Richard Keble (died 1683/84) was an English lawyer and judge, a supporter of the Parliamentarian cause during the English Civil War. During the early years of the Interregnum he was a Keeper of the Great Seal. He was also an active judge who presided at several high-profile trials. At the Restoration under a provision in the Indemnity and Oblivion Act he was forbidden from holding further public offices.
Richard Keble was from Suffolk, of an old family settled at Old Newton. He was admitted a member of Gray's Inn, 7 August 1609. He called to the bar 14 July 1614, and became an ancient of the inn in 1632 and Lent Reader in 1639. He is first mentioned in George Croke's "Reports" in 1636. Parliament appointed him a judge in Wales in March 1647, and he became a serjeant-at-law in 1648.
During 1648 Keble was sent to Norwich to handle a mutiny. After the execution of Charles I in 1649 he was appointed the junior of the three Lord Commissioners (along with Bulstrode Whitelocke and John Lisle) who had the custody of the Great Seal, they each having a salary of £1000 per annum. With William Lenthall, acting as the Master of the Rolls, Keble and Whitelocke issued a set of working rules for the Court of Chancery, while further reform was being deliberated.

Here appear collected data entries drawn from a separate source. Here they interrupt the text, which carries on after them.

-- ==== Sys2Proof/Machine/Acquisition.lean ====
section
/-!
DEFINITION. The acquisition controller: arming, triggered captures, overflow policies, continuous rings, the write
buffer and the accounting snapshot (R296 to R321).
-/
namespace Sys2Proof.Machine

/-- CAP_STAT.STATE of context `c` (R300). -/
def State.capState (s : State) (c : Nat) : Nat := s.rd (pg .ctx c) Reg.CTX_CAP_STAT_STATE

/-- The running contexts on the input at slot `n`. -/
def State.inputCtxs (s : State) (n : Nat) : List Nat := s.running.filter (fun c => s.srcSlot c == n)

/-- An eve+post capture sourced from input `n` is armed (R189). -/
def State.inputArmed (s : State) (n : Nat) : Bool :=
  (s.inputCtxs n).any (fun c => (s.actx c).desc.mode == 1 && [1, 2, 3].contains (s.capState c))

/-- PENDING of the input of context `c` (R189, R201): a requested run is held back. -/
def State.pendSync (s : State) (c : Nat) : State :=
  if s.rd (pg .ctx c) Reg.CTX_IC_STAT_STATE ≠ 2 then s
  else
    let n := s.srcSlot c
    let v := b2n (!s.on (pg .ctx c) Reg.CTX_IC_STAT_FORCED && s.inputArmed n)
    s.each (s.inputCtxs n) (fun s e => s.wr (pg .ctx e) Reg.CTX_IC_STAT_PENDING v)

/-- CAP_STAT.STATE of context `c` changes, and with it what holds back a tier-1 run of its input. -/
def State.setCapState (s : State) (c v : Nat) : State := (s.wr (pg .ctx c) Reg.CTX_CAP_STAT_STATE v).pendSync c

/-- The bit of context `c` set in a context map of ACQ (R321). -/
def State.setMap (s : State) (f : Nat → Fld) (c : Nat) : State :=
  s.wr (pg .acq 0) (f (c / 64)) (setBit (s.rd (pg .acq 0) (f (c / 64))) (c % 64))

/-- The context's bindings to the recorder and to a stream slot (R334). -/
def State.recBound (s : State) (c : Nat) : Bool := s.on (pg .ctx c) Reg.CTX_REC_BIND_EN
def State.strBound (s : State) (c : Nat) : Bool := s.on (pg .ctx c) Reg.CTX_STR_BIND_EN

/-- A binding of context `c` carries raw (0) or spectral (1) content. -/
def State.bindsContent (s : State) (c kind : Nat) (str : Bool) : Bool :=
  let p := pg .ctx c
  if str then s.strBound c && bit (s.rd p Reg.CTX_STR_BIND_CONTENT) kind == 1
  else s.recBound c && bit (s.rd p Reg.CTX_REC_BIND_CONTENT) kind == 1

/-- The drains that run and carry this content. -/
def State.drainsOf (s : State) (c kind : Nat) : List DrainPos :=
  let a := s.actx c
  (if s.bindsContent c kind false && a.recDrain.running then [a.recDrain] else []) ++
    (if s.bindsContent c kind true && a.strDrain.running then [a.strDrain] else [])

/-- A bound drain has not yet read the whole previous capture of a STREAM region (R304). -/
def State.drainBusy (s : State) (c : Nat) : Bool :=
  let a := s.actx c
  a.desc.policy == 1 && ((s.drainsOf c 0).any (fun d => d.raw < a.capEndRaw || !d.rest.isEmpty) ||
    (s.drainsOf c 1).any (fun d => d.spec < a.capEndSpec || !d.rest.isEmpty))

/-- A tier-1 run of the context's input is pending or in progress (R189). -/
def State.tier1Busy (s : State) (c : Nat) : Bool := [2, 3, 4].contains (s.rd (pg .ctx c) Reg.CTX_IC_STAT_STATE)

/-- A failed arming (R303). -/
def State.armFail (s : State) (c err : Nat) : State :=
  ((s.wr (pg .ctx c) Reg.CTX_CAP_STAT_ARM_ERR err).setMap Reg.ACQ_ARM_MAP_CTX c).event .acq 0 1

/-- An arming accepted (R300): EVE_FILL, or HELD while a tier-1 run is pending or a drain reads the previous capture. -/
def State.startArm (s : State) (c : Nat) : State :=
  if s.tier1Busy c || s.drainBusy c then s.setCapState c 4
  else
    let a := s.actx c
    (s.setActx c { a with
      desc := s.capDesc c, trail := [], recs := [], specLeaps := [], trigger := none, capFrom := 0, postGot := 0, eveShort := false
      ending := none, specWait := false, violated := false }).setCapState c 1

/-- Arming requested for context `c` (R300, R303; the order of the errors is notes/assumptions/15). In states 1 to 4 it
has no effect. -/
def State.arm (s : State) (c : Nat) : State :=
  let d := s.capDesc c
  let st := s.capState c
  if !(s.actx c).running then s.armFail c 0x04
  else if d.mode ≠ 1 then s.armFail c 0x03
  else if 1 ≤ st ∧ st ≤ 4 then s
  else if st = 5 then s.armFail c 0x02
  else if d.policy = 0 ∧ d.cap < d.eve + d.post then s.armFail c 0x01
  else s.startArm c

/-- View samples elapsed since arming (R300). -/
def AcqCtx.elapsed (a : AcqCtx) : Nat := (a.trail.map CapSeg.n).sum

/-- A leap still open in context `c`, as far as it lies before stamp `T`. -/
def AcqCtx.openBefore (a : AcqCtx) (per : Nat) (T : SubTick) : List CapSeg := match a.openRaw with
  | some l => if l.start < T && per != 0 then [⟨l.start, ((T - l.start) * 2 ^ 32 + 8 * per) / (16 * per), true, 0⟩] else []
  | none => []

/-- The eve window (R299, R301): of the pieces `l` before the trigger sample, newest first, the last `want` elapsed samples, among them at
most `room` delivered ones that are not overwritten: how many there are, and the stamp of the first. -/
def eveWalk (per : Nat) : List CapSeg → Nat → Nat → Nat × Option SubTick
  | [], _, _ => (0, none)
  | g :: l, want, room =>
    if want = 0 || (!g.leap && room = 0) then (0, none)
    else
      let k := min g.n want
      let r := eveWalk per l (want - k) (if g.leap then room else room - 1)
      (k + r.1, r.2.orElse (fun _ => some (g.start + spanOver per (g.n - k))))

/-- The stamp of the elapsed sample that `drop` others of `l`, newest first, follow. -/
def lastStamp (per : Nat) : List CapSeg → Nat → SubTick
  | [], _ => 0
  | g :: l, drop => if drop < g.n then g.start + spanOver per (g.n - 1 - drop) else lastStamp per l (drop - g.n)

/-- The stamp of the last sample of the capture in POST of context `c`, as far as it has come (R299). -/
def AcqCtx.capLast (a : AcqCtx) (per : Nat) : SubTick := lastStamp per a.trail (a.postGot - a.desc.post)

/-- What the capture counts as a trigger fixes where it begins (R316, R317): its samples delivered and leapt so far, raw and spectral. -/
def AcqCtx.counted (a : AcqCtx) (per : Nat) : AcqCtx :=
  let stop := a.capLast per
  let mine := a.trail.filter (fun g => !g.leap && a.capFrom ≤ g.start && g.start ≤ stop)
  let leaps := (a.trail.filter CapSeg.leap).map (fun g => g.since per a.capFrom - g.since per (stop + 1))
  let recs := a.recs.filter (fun r => a.capFrom ≤ r.2.1 && r.2.1 ≤ stop)
  let sl := a.specLeaps.filter (fun l => a.capFrom ≤ l.1 && l.1 ≤ stop)
  { a with deliv := a.deliv + mine.length, leap := a.leap + leaps.sum, sdeliv := a.sdeliv + (recs.map (fun r => r.2.2)).sum
           sleap := a.sleap + (sl.map Prod.snd).sum, acct := max a.acct stop }

/-- The trigger point at stamp `T` reaches the capture of context `c` (R299, R301): the eve window is fixed, short where its samples are not
all held, and what has elapsed at or after `T` belongs to the post window. The capture's records are those that begin inside it. -/
def State.takeTrigger (s : State) (c : Nat) (T : SubTick) : State :=
  let a := s.actx c
  let per := s.viewPeriod c
  let post := (a.trail.map (fun g => g.since per T)).sum
  let room := a.desc.cap - (a.trail.filter (fun g => !g.leap && T ≤ g.start)).length
  let before := a.openBefore per T ++
    (a.trail.map (fun g => { g with n := g.n - g.since per T })).filter (fun g => g.n != 0)
  let eve := eveWalk per before a.desc.eve room
  let start := eve.2.getD T
  let w := s.rd (pg .ctx c) Reg.CTX_RAW_WCNT_CNT
  let v := s.rd (pg .ctx c) Reg.CTX_SPEC_WCNT_CNT
  let first := (a.trail.filter (fun g => !g.leap && start ≤ g.start)).getLast?
  let rec1 := (a.recs.filter (fun r => start ≤ r.2.1)).getLast?
  let s := s.setActx c (AcqCtx.counted { a with
    trigger := some T, capFrom := start, postGot := post, eveShort := eve.1 < a.desc.eve, specWait := rec1.isNone } per)
  (s.wrs (pg .ctx c) [(Reg.CTX_CAP_START_RAW_W, (first.map CapSeg.w).getD w),
    (Reg.CTX_SPEC_START_SPEC_W, (rec1.map Prod.fst).getD v)]).setCapState c 3

/-- The eve window of context `c` is full (R300). -/
def State.eveFull (s : State) (c : Nat) : Bool :=
  s.capState c == 2 || (s.capState c == 1 && decide ((s.actx c).desc.eve ≤ (s.actx c).elapsed))

/-- A trigger point that reaches context `c` in trigger mode `mode` is accepted (R282, R301): ARMED always, EVE_FILL in
single and mask-test-stop modes. -/
def State.accepts (s : State) (c mode : Nat) : Bool := s.eveFull c || (s.capState c == 1 && (mode == 1 || mode == 3))

/-- The spectral records that begin at or before stamp `last` have all been stored, or covered by leaps (R299, R302). -/
def State.recordsDone (s : State) (c : Nat) (last : SubTick) : Bool :=
  let x := s.xfc c
  let grid (o : Option XfGrid) : Bool := o.all (fun g => !g.more || decide (last < g.stamp (g.next * g.hop)))
  !(s.actx c).desc.specEn || (x.frames.all (fun f => decide (last < f.start)) && grid x.prev && grid x.cur &&
    x.avg.all (fun y => y.2.frames == 0 || decide (last < y.2.start) || !(s.storedTraces c).contains y.1) &&
    (s.actx c).openSpec.all (fun l => decide (last < l.start)))

/-- A capture of context `c` ends with REASON `reason` (R300, R302): its record, its map bit, its event, and the next
state under the trigger mode (R282, R283). -/
def State.endCapture (s : State) (c reason : Nat) : State :=
  let a := s.actx c
  let d := a.desc
  let T := a.trigger.getD a.last
  let last := a.capLast (s.viewPeriod c)
  let postShort := d.mode == 1 && a.postGot < d.post
  let s := s.record c 0x08 false false (b2n a.eveShort * 8 + b2n postShort * 4) (d.eve * 2 ^ 6 + reason * 2 ^ 2)
    (T / 16) (d.post * 2 ^ 24 + T % 16) (match a.trigger with
      | some _ => (a.trail.filter (fun g => !g.leap && a.capFrom ≤ g.start && g.start ≤ last)).length
      | none => 0)
  let mode := s.rd (pg .ctx c) Reg.CTX_TRG_CFG_MODE
  let s := s.setActx c { s.actx c with
    capEndRaw := s.rd (pg .ctx c) Reg.CTX_RAW_WCNT_CNT, capEndSpec := s.rd (pg .ctx c) Reg.CTX_SPEC_WCNT_CNT
    trigger := none, ending := none, freeAfter := last + 16 * s.rd (pg .ctx c) Reg.CTX_TRG_HOLD_HOLD }
  let s := (s.bump (pg .ctx c) Reg.CTX_CAP_STAT_CAP_SEQ 1).setMap Reg.ACQ_CEND_MAP_CTX c
  let s := s.event .acq 0 0
  if reason = 4 ∨ (mode = 3 ∧ reason < 2) then s.setCapState c 5
  else
    let s := s.setCapState c 0
    if reason < 2 ∧ (mode = 0 ∨ mode = 2) then s.arm c else s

Keble presided at two significant trials: that of John Lilburne the Leveller in October 1649, and that of the Presbyterian plotter Christopher Love in 1651. At Love's trial he declared that "whatsoever is not consonant to Scripture in the Law of England, is not the Law of England".Thomas Widdrington replaced him as Lord Commissioner in April 1654. The reasons were largely political, Keble having made enemies as a high court justice.